Most of us are probably not aware of the significance of April 28th. It is the International Day of Mourning, set aside to pay our respects to fellow workers who were injured or killed on the job. The International Day of Mourning not only commemorates the dead, ill and injured, but raises awareness of the importance of occupational health and safety and its role in preventing needless tragedies.
Initially launched by the Canadian Labour Congress in 1984, the day was officially established as the National Day of Mourning in 1990 after the Canadian government passed the Workers’ Mourning Day Act. In the United States, the AFL-CIO, America’s union movement, adopted April 28 as Workers’ Memorial Day. Later, in 1996, the International Confederation of Free Trade organized the first International Day of Mourning, which prompted candle lighting ceremonies to protest unsafe work practices. More than 85 countries worldwide recognize this important day.
This year’s theme is “Mourn for the dead, fight for the living.” Here are ways that you can do just that:
- Be a safety mentor to a new worker.
- Find the lesson to be learned from a workplace injury or fatality you’ve heard about.
- Hold a candlelight vigil to remember workers who died.

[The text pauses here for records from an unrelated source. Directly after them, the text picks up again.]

-- ==== Sys2Proof/Syntax.lean ====
section
/-! DEFINITION. The commands the block takes: one constructor of `Instr` per row of spec/opcode_table.json, and before it
the types of their operands. What a command's operands carry is what reaches the block from outside with that operation or
event: the value and tag of a register write and the master that makes it (R141, R142), the level of a pin, the content of a
received frame, the reading of a converter. -/

namespace Sys2Proof

/-- A logic feed: LS-A or LS-B (R66). -/
inductive Feed where
  | lsA | lsB
deriving DecidableEq, Repr

/-- What a converter of R66 measures. -/
inductive Monitor where
  | lsA | lsB | hold
deriving DecidableEq, Repr

/-- The band of a monitored voltage (R66). -/
inductive BandState where
  | ok | low | high
deriving DecidableEq, Repr

/-- A field supply as its FGC or lane sees it (R72): FS of a digital group, AFS1 or AFS2 of an analogue group, their OR at a
temperature or counter group, ANS, SFS of a lane. -/
inductive SupplyPoint where
  | dg (n : Fin 32)
  | afs1 (group : Nat)
  | afs2 (group : Nat)
  | afsOr (group : Nat)
  | ans
  | sfs (lane : Fin 2)
deriving DecidableEq, Repr

/-- The state of a field supply (R72). -/
inductive SupplyState where
  | ok | low | lost | high
deriving DecidableEq, Repr

/-- A bus master (R142). -/
inductive Master where
  | core (n : Fin 4)
  | dbg
  | loopEngine
  | capt
  | dmaA
  | dmaB
  | twin
  | proof
deriving DecidableEq, Repr

/-- The number of a bus master (R142). -/
def Master.num : Master → Nat
  | .core n => n.val
  | .dbg => 0x08
  | .loopEngine => 0x10
  | .capt => 0x11
  | .dmaA => 0x18
  | .dmaB => 0x19
  | .twin => 0x1C
  | .proof => 0x20

/-- Who writes a register: the master and the tag that the written value carries (R157). -/
structure Writer where
  master : Master
  tag : Tag
deriving DecidableEq, Repr

/-- A core, by number (R165). -/
abbrev CoreId := Fin 4
/-- A general register G0 to G31, by number (R169). -/
abbrev GReg := Fin 32

/-- The count of a shift: a register's value or an immediate (R205). -/
inductive ShiftCount where
  | reg (rb : GReg)
  | imm (n : BitVec 6)
deriving DecidableEq, Repr

/-- RM of the floating-point instructions (R206). -/
inductive Rounding where
  | rne | rtz | rdn | rup
deriving DecidableEq, Repr

/-- The format that P of the floating-point instructions selects (R206). -/
inductive Prec where
  | binary64 | binary32
deriving DecidableEq, Repr

/-- OP of FSGN (R207). -/
inductive SignOp where
  | abs
  | neg
  | copy (rb : GReg)
deriving DecidableEq, Repr

/-- COND of FCMP (R209). -/
inductive FCond where
  | eq | lt | le | unord
deriving DecidableEq, Repr

/-- COND of CMPI (R209). -/
inductive ICond where
  | eq | lt | ltu
deriving DecidableEq, Repr

/-- The threshold of TSUB (R215). -/
inductive Threshold where
  | uncertain | bad | absent
deriving DecidableEq, Repr

/-- What TTST tests (R215). -/
inductive TagTest where
  | qAtLeast (q : BitVec 2)
  | mask (m : BitVec 8)
deriving DecidableEq, Repr

/-- The variants of TIM (R218). -/
inductive TimVar where
  | onDelay | offDelay | pulse
deriving DecidableEq, Repr

/-- The variants of EDG (R219). -/
inductive EdgVar where
  | rising | falling | both
deriving DecidableEq, Repr

/-- The variants of CNT (R220). -/
inductive CntVar where
  | up | down | upDown
deriving DecidableEq, Repr

/-- What a scrubber finds in the word or unit it reads (R176, R195, R578). -/
inductive EccFinding where
  | clean | correctable | uncorrectable
deriving DecidableEq, Repr

/-- The check error that a load meets in the caches (R168): none, parity of an L1 instruction line, a correctable one, an uncorrectable one in
L1 data, in a clean line of L2, in a dirty line of L2. -/
inductive CacheFinding where
  | clean | parity | correctable | l1Data | l2Clean | l2Dirty
deriving DecidableEq, Repr

/-- The memory operand of a load: the displacement of its word, and the check error that the load meets in the caches (R168, R213). -/
structure LoadAt where
  disp : BitVec 16
  found : CacheFinding := .clean
deriving DecidableEq, Repr

/-- The power state of the module (R623). -/
inductive PowerState where
  | run | hold | save | off
deriving DecidableEq, Repr

/-- A value with its quality tag (R165, R169, R171). -/
structure TWord where
  data : W64 := 0
  tag : Tag := 0
deriving DecidableEq, Repr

- Take 5 minutes to listen to Stacy Smallwood’s OHS performance poetry, a beautiful tribute to those who died on the job.
- No matter where you are in North America, dedicate a flower to a fallen worker on the WorkSafeBC memorial website. As you watch the flower fall, take a moment of silence to honor a friend, family member or colleague.

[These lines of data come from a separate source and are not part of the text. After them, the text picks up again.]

-- ==== Sys2Proof/Machine/State.lean ====
section
/-! DEFINITION. The state of the block: one PS-8 station module. Every piece of state the spec names stands here: the
registers of all pages in `regs` (spec/06, R140 to R145; the map is Machine/RegMap.lean), everything else in one small
structure per chapter. A sparse map is a list of (key, value) pairs with strictly rising keys in which no entry holds
what an unlisted key reads as (Machine/Ops.lean, `Sparse.wf`). -/

namespace Sys2Proof.Machine

/-- A map that is sparse: only the keys that differ from the map's default are listed, keys strictly rising. -/
abbrev Sparse (α : Type) := List (Nat × α)

/-- The response of an access to the fabric (R141). -/
inductive Resp where
  | okay | errDecode | errSize | errIsolated | errPriv | errEcc | errTag
deriving DecidableEq, Repr

/-- What the last access that a master made from outside the cores got back (R141). -/
structure BusResult where
  resp : Resp := .okay
  data : W64 := 0
  tag : Tag := 0
deriving DecidableEq, Repr

/-- An event waiting for the logger, or kept in AON for it: the fields of the record of R160. -/
structure LogRec where
  ots : W64
  ltb : W64
  data : W64
  code : W32
  role : Byte
  sev : Byte
deriving DecidableEq, Repr

/-- The event logger (R162 to R164). -/
structure LogState where
  /-- Events waiting, oldest first; at most 64. -/
  queue : List LogRec := []
  /-- Events dropped since the last record of cause 0xF4. -/
  drops : Nat := 0
  /-- Each master's copy of EVLOG_PDATA0, EVLOG_PDATA1 and EVLOG_PSEV, by master number (R164). -/
  pdata0 : Sparse W32 := []
  pdata1 : Sparse W32 := []
  psev : Sparse W32 := []
deriving DecidableEq, Repr

/-- The lock of one page while it is armed: the arming master and the tag of its write (R152, R159). -/
structure Armed where
  master : Nat
  tag : Tag
deriving DecidableEq, Repr

/-- One logic feed, or the hold-up bus, as its comparator, clamp and converter see it (R66). -/
structure FeedState where
  tripped : Bool := false
  clamped : Bool := false
  monFault : Bool := false
  band : BandState := .ok
deriving DecidableEq, Repr

/-- Supplies, power domains and power states (spec/03, spec/24). -/
structure PwrState where
  feedA : FeedState := {}
  feedB : FeedState := {}
  hold : FeedState := {}
  /-- Requests held during a transition, by domain (R85): 1 on, 2 off, 3 forced off. -/
  held : Sparse Nat := []
  /-- Field domain requests held until the FGC reports the state, by domain (R86): 1 on, 2 off. -/
  fieldReq : Sparse Nat := []
  /-- Domains whose controller has a frame on the wire (R82, R83): PD08 to PD17. -/
  onWire : List Nat := []
  /-- RUN, HOLD, SAVE or OFF (R623). -/
  power : PowerState := .run
  /-- The domains that HOLD switched off and RUN brings back (R624). -/
  holdOff : List Nat := []
  /-- The LTB at which the brown-out that holds was declared (R134). -/
  brownAt : Option W64 := none
deriving DecidableEq, Repr

/-- How far the release of a whole-logic reset has come (R111, R112). -/
inductive RstPhase where
  /-- No reset is asserted; the logic side runs. -/
  | running
  /-- A whole-logic reset is asserted, and its cause may still hold. -/
  | asserted
  /-- The cause has ended; release waits for the PLL (POR, BOR and CLKFAIL). -/
  | waitPll
  /-- SYS and the memory controllers are released; ECORE0 waits for DRAM. -/
  | sysReleased
deriving DecidableEq, Repr

/-- The reset controller, the clock monitor and the system watchdog (spec/04). -/
structure RstState where
  phase : RstPhase := .running
  /-- Sources whose cause still holds, by LAST's encoding (R102): 1 BOR, 2 PIN, 6 CLKFAIL. -/
  causes : List Nat := []
  /-- The reset that is asserted or released needs the release of R111 (POR, BOR, CLKFAIL), not that of R112. -/
  cold : Bool := false
  /-- The reset was caused by an early kick (R114, R162). -/
  early : Bool := false
  /-- DATA of the reset's own record (R181). -/
  recData : W64 := 0
  /-- The debug level was above NONE when the reset was asserted (R622). -/
  droppedLevel : Bool := false
  /-- The latest window was out of range (R98). -/
  badWindow : Bool := false
  /-- The stay in reset after the eighth CLKFAIL (R100). -/
  cfStay : Bool := false
  /-- The LTB at which 0x0000_A5C3 was last written, while its 64-cycle window may be open (R104). -/
  kickOpen : Option W64 := none
  /-- In-range windows in a row since the reset was asserted, counted up to 10 (R111). -/
  goodWindows : Nat := 0
  /-- Milliseconds since the last kick, release or enable of the system watchdog (R104). -/
  sinceKick : Nat := 0
  /-- Pages whose running block reset is a forced one (R117). -/
  forced : List Nat := []
  /-- TMODE was high at release in lifecycle BLANK: production test mode (R48). -/
  production : Bool := false
deriving DecidableEq, Repr

/-- The carrier interface (spec/02) and the locks of the pages (R152). -/
structure CarrierState where
  /-- Armed locks, by page (R152). -/
  armed : Sparse (Option Armed) := []
  /-- Consecutive abandoned attempts at one transaction of the identification record, which one it is, and consecutive abandoned
  transactions of the sensor (R43, R44). -/
  cidFails : Nat := 0
  cidTrans : Nat := 0
  tempFails : Nat := 0
  /-- The identification record disagrees with the side code (R43, R126). -/
  mismatch : Bool := false
  /-- Consecutive invalid CLMI periods (R34). -/
  clmiBad : Nat := 0
  /-- BHX and BHY of this module (R62, R444). -/
  bhx : Bool := false
  bhy : Bool := false
  /-- The LTB at which CLMO began to run; none while it shows no edges (R37). -/
  clmo : Option W64 := none
  /-- Bit k: lane k of the twin link runs through the optical media adapter (R478). -/
  opt : BitVec 2 := 0
deriving DecidableEq, Repr

/-- A command in a core's queue to the loop engine (R188): an LXW, an LXR or an LXF. -/
inductive LxCmd where
  | write (addr : W64) (word : TWord)
  | read (addr : W64) (dest : GReg)
  | fix (addr : W64) (opt : BitVec 2)
deriving DecidableEq, Repr

/-- What a core holds beside its ECORE page (spec/07). DESIGN CHOICE: log entry 11. -/
structure Core where
  pc : W64 := 0
  /-- G1 to G31; G0 is never listed (R169). -/
  g : Sparse TWord := []
  /-- The command queue to the loop engine, oldest first; at most 16 (R188). -/
  lxq : List LxCmd := []
  /-- WDOG and OVERRUN wait to be taken (R181). -/
  wdogPend : Bool := false
  overrunPend : Bool := false
  /-- Lines of program memory, 64 bytes each, stored to since the core's L1 instruction cache was last invalidated
  (R167): the cache may hold older contents of them. -/
  stale : List Nat := []
  /-- Where the runtime's handler returns to in place of EPC: the cycle that it goes on with (R246). -/
  nextPc : Option W64 := none
  /-- In reset: a core reset is asserted (R113). -/
  inReset : Bool := false
deriving DecidableEq, Repr

/-- The memories of spec/06 (R140): TPM by word, the rest by byte. Boot ROM contents are `Config.bootRom`. An unlisted word of
TPM and an unlisted byte of program memory read as the fill: none where the contents are lost (R106), and then as a free value
of that loss, numbered by `tpmLost`, `pmLost` and `capLost`. -/
structure MemState where
  tpm : Sparse (Option TWord) := []
  tpmFill : Option TWord := none
  pm : Sparse (Option Byte) := []
  mram : Sparse Byte := []
  nor : Sparse Byte := []
  cap : Sparse (Option Byte) := []
  /-- CAN message memory: controller × 0x4000 + offset; an unlisted byte reads 0 (R520). -/
  can : Sparse Byte := []
  /-- Losses of contents so far: of TPM, of program memory, of capture memory. -/
  tpmLost : Nat := 0
  pmLost : Nat := 0
  capLost : Nat := 0
  /-- Words and units whose check bits are in error: 1 correctable, 2 uncorrectable (R176, R195, R578). -/
  tpmErr : Sparse Nat := []
  pmErr : Sparse Nat := []
  mramErr : Sparse Nat := []
  /-- Lines of 64 bytes with a check error in the caches that the next read of them meets, by address divided by 64: 1 parity of an L1
  instruction line, 2 correctable, 3 uncorrectable in L1 data, 4 in a clean and 5 in a dirty line of L2 (R165, R168). -/
  cacheErr : Sparse Nat := []
  /-- Lines of program memory stored to that L2 may not have written back (R165, R167, R168). -/
  dirty : List Nat := []
deriving DecidableEq, Repr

There are probably very few of us who have not known someone who died on the job, as a result of either unsafe work conditions, lack of training, or carelessness on the part of the worker. One of the ways that you can help others is to be a safety mentor to co-workers, at all times, as mentioned above. Don’t take unnecessary chances; go to your supervisor if you feel your tasks are compromised.

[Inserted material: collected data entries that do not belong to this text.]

-- ==== Sys2Proof/Machine/PairOps.lean ====
section
/-! DEFINITION. What several chapters do to roles and claims (R46, R451 to R454, R468 to R470) and to loop frame boundaries
(R254, R255). -/

namespace Sys2Proof.Machine

/-- What a meaning answers. -/
abbrev Res := Host.Outcome State Fault Refusal

/-- The loop frame index (R255). -/
def State.lfi (s : State) : W64 := s.reg64 Reg.SYS_LFI_LO

/-- The CLK_FAB cycles since the latest boundary (R255). -/
def State.lfiCyc (s : State) : Nat := s.fld Reg.SYS_LFI_CYC 0 14

/-- The index of the first boundary at least `cycles` CLK_FAB cycles away (R254, R469). -/
def State.boundaryAfter (s : State) (cycles : Nat) : W64 :=
  if s.lfiCyc + cycles ≤ 15625 then s.lfi + 1 else s.lfi + 2

/-- The role code: 0 not decided, 1 SOLO, 2 ACTIVE, 3 STANDBY, 4 SYNCING, 5 OFF-LINE, 6 OFF-LINE-WAIT (R160, R451). -/
def State.role (s : State) : Nat := s.fld Reg.CLAIM_OWN 16 3

/-- The side code (R35). -/
def State.side (s : State) : Nat := s.fld Reg.SYS_CT_ID 0 2

/-- TIE of the claim number (R453). -/
def State.tie (s : State) : Nat :=
  match s.side with
  | 1 => 2
  | 2 => 1
  | _ => 0

/-- Carrier outputs that follow registers: HEALTHY_L, ROLE_ACT_L and ROLE_SBY_L are low only while driven (R45, R46, R55). -/
def State.outPins (s : State) : State :=
  let s := s.setFlag Reg.SYS_CT_IN0 3 (!s.flag Reg.SYS_CT_OUT 0)
  let s := s.setFlag Reg.SYS_CT_IN0 11 (s.role != 1 && s.role != 2)
  s.setFlag Reg.SYS_CT_IN0 12 (s.role != 3)

/-- The module takes a role; icon SPLIT goes off when it changes, CLMO stops when it enters OFF-LINE, and TPO is driven in ACTIVE and SOLO
alone (R37, R58, R594). -/
def State.setRole (s : State) (r : Nat) : State :=
  let s := { s with
    time := { s.time with tpo := s.time.tpo && (r == 1 || r == 2) }
    pair := { s.pair with split := s.pair.split && s.role == r }
    carrier := { s.carrier with clmo := if r = 5 then none else s.carrier.clmo } }
  (s.setFld Reg.CLAIM_OWN 16 3 r).outPins

/-- The claim role of the claim number in force (R453). -/
def State.claimRole (s : State) : Nat := s.fld Reg.CLAIM_OWN 14 2

/-- The claim number in force takes a claim role, with the score and the tie-break as they are (R453). -/
def State.setClaimRole (s : State) (r : Nat) : State :=
  (s.setFld Reg.CLAIM_OWN 14 2 r).setFld Reg.CLAIM_OWN 0 4 s.tie

/-- The module holds the claim: claim role 3 (R451). -/
def State.holder (s : State) : Bool := s.claimRole == 3

/-- CLMO begins to run, where it does not run yet: EN of CLAIM is set (R37). DEDUCED: log entry 118. -/
def State.startClmo (s : State) : State :=
  if s.carrier.clmo.isSome then s else { s with carrier := { s.carrier with clmo := some s.time.ltb } }

/-- The level of CLMO: a period of 100 µs, high for 75 µs of it while the module holds the claim and for 25 µs while it does not; pulled up
while it does not run (R37, R55). DEDUCED: log entry 118. -/
def State.clmoLevel (s : State) : Bool :=
  match s.carrier.clmo with
  | none => true
  | some t => decide ((s.time.ltb - t).toNat % 12500 < if s.holder then 9375 else 3125)

/-- The TPM word at which frame buffer g mod 4 begins (R234, R285). -/
def State.frameBuffer (s : State) (g : W64) : Nat :=
  s.fld Reg.LOOP_IMG_BASE 0 23 + (g.toNat % 4) * s.fld Reg.LOOP_IMG_STRIDE 0 23

/-- Where the runtime's call of a function block returns to: in the runtime's own program, which the spec does not give (R235, R241).
DEDUCED: log entry 137. -/
def runtimeAddr : W64 := 0x200000000 + (Config.runtimeReturn.setWidth 64 <<< 2)

/-- Core `c` leaves the program of a task: it runs the runtime again, and no budget (R231, R239, R246). -/
def State.toRuntime (s : State) (c : Nat) : State :=
  let s := s.setReg (coreKey c 0x140) 0
  s.setCore c { s.core c with pc := runtimeAddr }

/-- Twin sync (R452). -/
def State.twinSync (s : State) : Bool := s.flag Reg.TWIN_SYNC 27

/-- This module is ACTIVE and its peer is STANDBY-READY, by the peer's last heartbeat (R452, R469). -/
def State.peerReady (s : State) : Bool :=
  s.role == 2 && s.flag Reg.CLAIM_PEER 16 && s.fld Reg.CLAIM_PEER 14 2 == 2

/-- The module transmits on no network: it does not hold the claim and does not have twin sync (R473), and is not a new holder whose frames wait
for the verdict (R466, R467). -/
def State.silent (s : State) : Bool := !s.holder && !s.twinSync && !s.pair.verdict

/-- What R460 mirrors is in force: twin sync, or SYNCING, of this module or of the holder's peer. -/
def State.mirroring (s : State) : Bool :=
  s.twinSync || s.role == 4 || (s.holder && s.flag Reg.CLAIM_PEER 16 && s.pair.peerRole == 4)

/-- A twin lane is up (R455). -/
def State.laneUp (s : State) (lane : Nat) : Bool := s.flag Reg.TWIN_LANE_STAT (3 + 4 * lane)

/-- The roles that send field bursts: all but OFF-LINE and OFF-LINE-WAIT, and a module that has withdrawn until its groups have timed out
(R451, R470). -/
def State.sendsStreams (s : State) : Bool := (s.role != 5 && s.role != 6) || s.pair.withdrawn

/-- The module sends its bursts to the peer and relays the peer's (R461). -/
def State.relays (s : State) : Bool :=
  s.side != 3 && s.role != 5 && s.role != 6 && (s.laneUp 0 || s.laneUp 1)

/-- The debug level drops to a lower one: halted cores resume, breakpoints are disabled, the system watchdog is enabled (R622). -/
def State.dropLevel (s : State) (new reason : Nat) : State :=
  if s.debugLevel ≤ new then s
  else
    let s := s.setFld Reg.DBG_DLEVEL 0 2 new
    let s := if new = 0 then s.setFld Reg.DBG_DLEVEL 16 16 0 else s
    let s := s.setFld Reg.DBG_RUNCTL 0 4 0
    let s := (List.range 16).foldl (fun s k => s.setFlag (Reg.DBG_BPk_LO + 8 * k) 0 false) s
    let s :=
      if s.flag Reg.RST_WDG_CTRL 16 then s
      else
        let s := (s.setFlag Reg.RST_WDG_CTRL 16 true).setFld Reg.RST_WDG_STAT 16 16 (s.fld Reg.RST_WDG_CTRL 0 16)
        { s with rst := { s.rst with sinceKick := 0 } }
    (s.setEvt Reg.SEC_SEC_EVT 1).logEvt 0x004 0xFFF 0x03 (BitVec.ofNat 64 (reason * 256 + new))

/-- A module at HALT or FULL that is about to become the holder drops to OBSERVE (R626). -/
def State.beforeHold (s : State) : State := if 2 ≤ s.debugLevel then s.dropLevel 1 3 else s

/-- The claim role of the next burst takes effect at the start of a field period; a claim raised on the peer's loss is counted and logged
(R452, R466, R480). -/
def State.applyNextRole (s : State) : State :=
  match s.pair.nextRole with
  | none => s
  | some r =>
    let old := s.reg Reg.CLAIM_OWN &&& 0xFFFF
    let s := ({ s with pair := { s.pair with nextRole := none } }).setClaimRole r.toNat
    if r = 3 then
      let data := old.setWidth 64 <<< 16 ||| (s.reg Reg.CLAIM_OWN &&& 0xFFFF).setWidth 64
      ((s.countSat Reg.CLAIM_COUNT 16 16 1).setEvt Reg.CLAIM_CLAIM_EVT 0).logEvt 0x0D1 0xFFF 0x01 data
    else s

/-- An event of the TWIN page. -/
def State.logTwin (s : State) (cause : Nat) (data : W64 := 0) : State := s.logEvt 0x0D0 0xFFF cause data

/-- An event of the CLAIM page. -/
def State.logClaim (s : State) (cause : Nat) (data : W64 := 0) : State := s.logEvt 0x0D1 0xFFF cause data

/-- A planned switch-over is started: the ACTIVE module chooses the first boundary at least 20 µs away, or refuses (R469,
R477). -/
def State.planSwitch (s : State) : State :=
  if s.peerReady && !(s.flag Reg.PWR_SUP_STAT 8 && s.pair.peerBrownout) then
    if s.pair.sched.isSome || s.pair.withdraw then s
    else { s with pair := { s.pair with sched := some (s.boundaryAfter 5000, .given) } }
  else s.logClaim 0x0C

/-- `t` LTB ticks have passed since `a`. -/
def State.since (s : State) (a : Option W64) (t : Nat) : Bool :=
  match a with
  | some a => decide (t ≤ (s.time.ltb - a).toNat)
  | none => false

/-- Seconds in LTB ticks (R96). -/
def secTicks (n : Nat) : Nat := n * 125000000

/-- The STANDBY-READY peer's score exceeds that of the ACTIVE module by at least MARGIN, and AUTO is 1 (R469). -/
def State.outscored (s : State) : Bool :=
  s.flag Reg.CLAIM_CFG 16 && s.peerReady && decide (s.fld Reg.CLAIM_OWN 4 10 + s.fld Reg.CLAIM_CFG 0 10 ≤ s.fld Reg.CLAIM_PEER 4 10)

/-- The step of re-integration that TWIN.SYNC shows (R478). -/
def State.joinStep (s : State) : Nat := s.fld Reg.TWIN_SYNC 28 4

/-- TWIN.SYNC shows a step. -/
def State.setStep (s : State) (n : Nat) : State := s.setFld Reg.TWIN_SYNC 28 4 n

/-- The bit of a group's page in MOVED and MOVED_X (R479): the register and the bit. -/
def movedBit (p : Nat) : Nat × Nat :=
  if p < 0x0A0 then (Reg.CLAIM_MOVED, p - 0x080)
  else if p < 0x0B0 then (Reg.CLAIM_MOVED_X, p - 0x0A0)
  else if p < 0x0B4 then (Reg.CLAIM_MOVED_X, 16 + (p - 0x0B0))
  else if p < 0x0B8 then (Reg.CLAIM_MOVED_X, 18 + (p - 0x0B4))
  else (Reg.CLAIM_MOVED_X, 22)

/-- The holder moves a group to the peer, whose reports of it are admitted (R474). -/
def State.moveGroup (s : State) (p : Nat) : State :=
  let b := movedBit p
  let s := { s with pair := { s.pair with moved := insertNew s.pair.moved p, fromPeer := insertNew s.pair.fromPeer p } }
  let s := (s.setFlag b.1 b.2 true).setEvt Reg.CLAIM_CLAIM_EVT 3
  (s.logEvt 0x0D1 p 0x0A).logEvt 0x0D1 p 0x0B 1

/-- A moved group is the holder's again (R474). -/
def State.unmoveGroup (s : State) (p : Nat) : State :=
  let b := movedBit p
  let s := { s with pair := { s.pair with moved := s.pair.moved.filter (· != p), fromPeer := s.pair.fromPeer.filter (· != p) } }
  s.setFlag b.1 b.2 false

/-- No group is moved any longer: the module is not the holder now. -/
def State.unmoveAll (s : State) : State := s.pair.moved.foldl State.unmoveGroup s

end Sys2Proof.Machine
end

The following is an excerpt from an AFL-CIO Facts About Safety and Health Department report, dated April 18, 2011: “This year marks the 40th anniversary of the Occupational Safety and Health Administration (OSHA) and the effective date of the Occupational Safety and Health Act. The Act – which guarantees every American worker a safe and healthful working environment – created the Occupational Safety and Health Administration to set and enforce standards and the National Institute for Occupational Safety and Health (NIOSH) to conduct research and investigations. This year also marks the 42nd anniversary of the Coal Mine Health and Safety Act, and 34th anniversary of the Federal Mine Safety and Health Act. Since 1970, workplace safety and health conditions have improved. More than 431,000 workers can now say that their lives have been saved since the passage of the Occupational Safety and Health Act. However, many workers remain in serious danger, as demonstrated by the Massey Energy West Virginia coal mine disaster last April that killed 29 miners, the Tesoro Refinery explosion in Washington state a few days earlier that killed 7 workers, and the BP/Transocean Gulf Coast oil rig explosion that claimed 11 workers lives.”
Approximately 1,000 Canadian workers and over 5,000 American workers die annually in work-related incidents. Canadian workplaces average three workers dying on the job every day, with more than 900,000 workplace injuries reported every year. An average of 16 workers in the U.S. die each day from injuries received at work, and 134 are estimated to die from work-related diseases. Each day in America, approximately 9,000 workers are treated in emergency rooms because of occupational injuries. These statistics indicate that we have a long way to go before we reach the safety goals that North American workers deserve.
CCOHS, OSHA, CDC/NIOSH hope that the annual observance of this day will strengthen the resolve to establish safe conditions in the workplace for everyone. It is as much a day to remember the dead as it is a call to protect the living.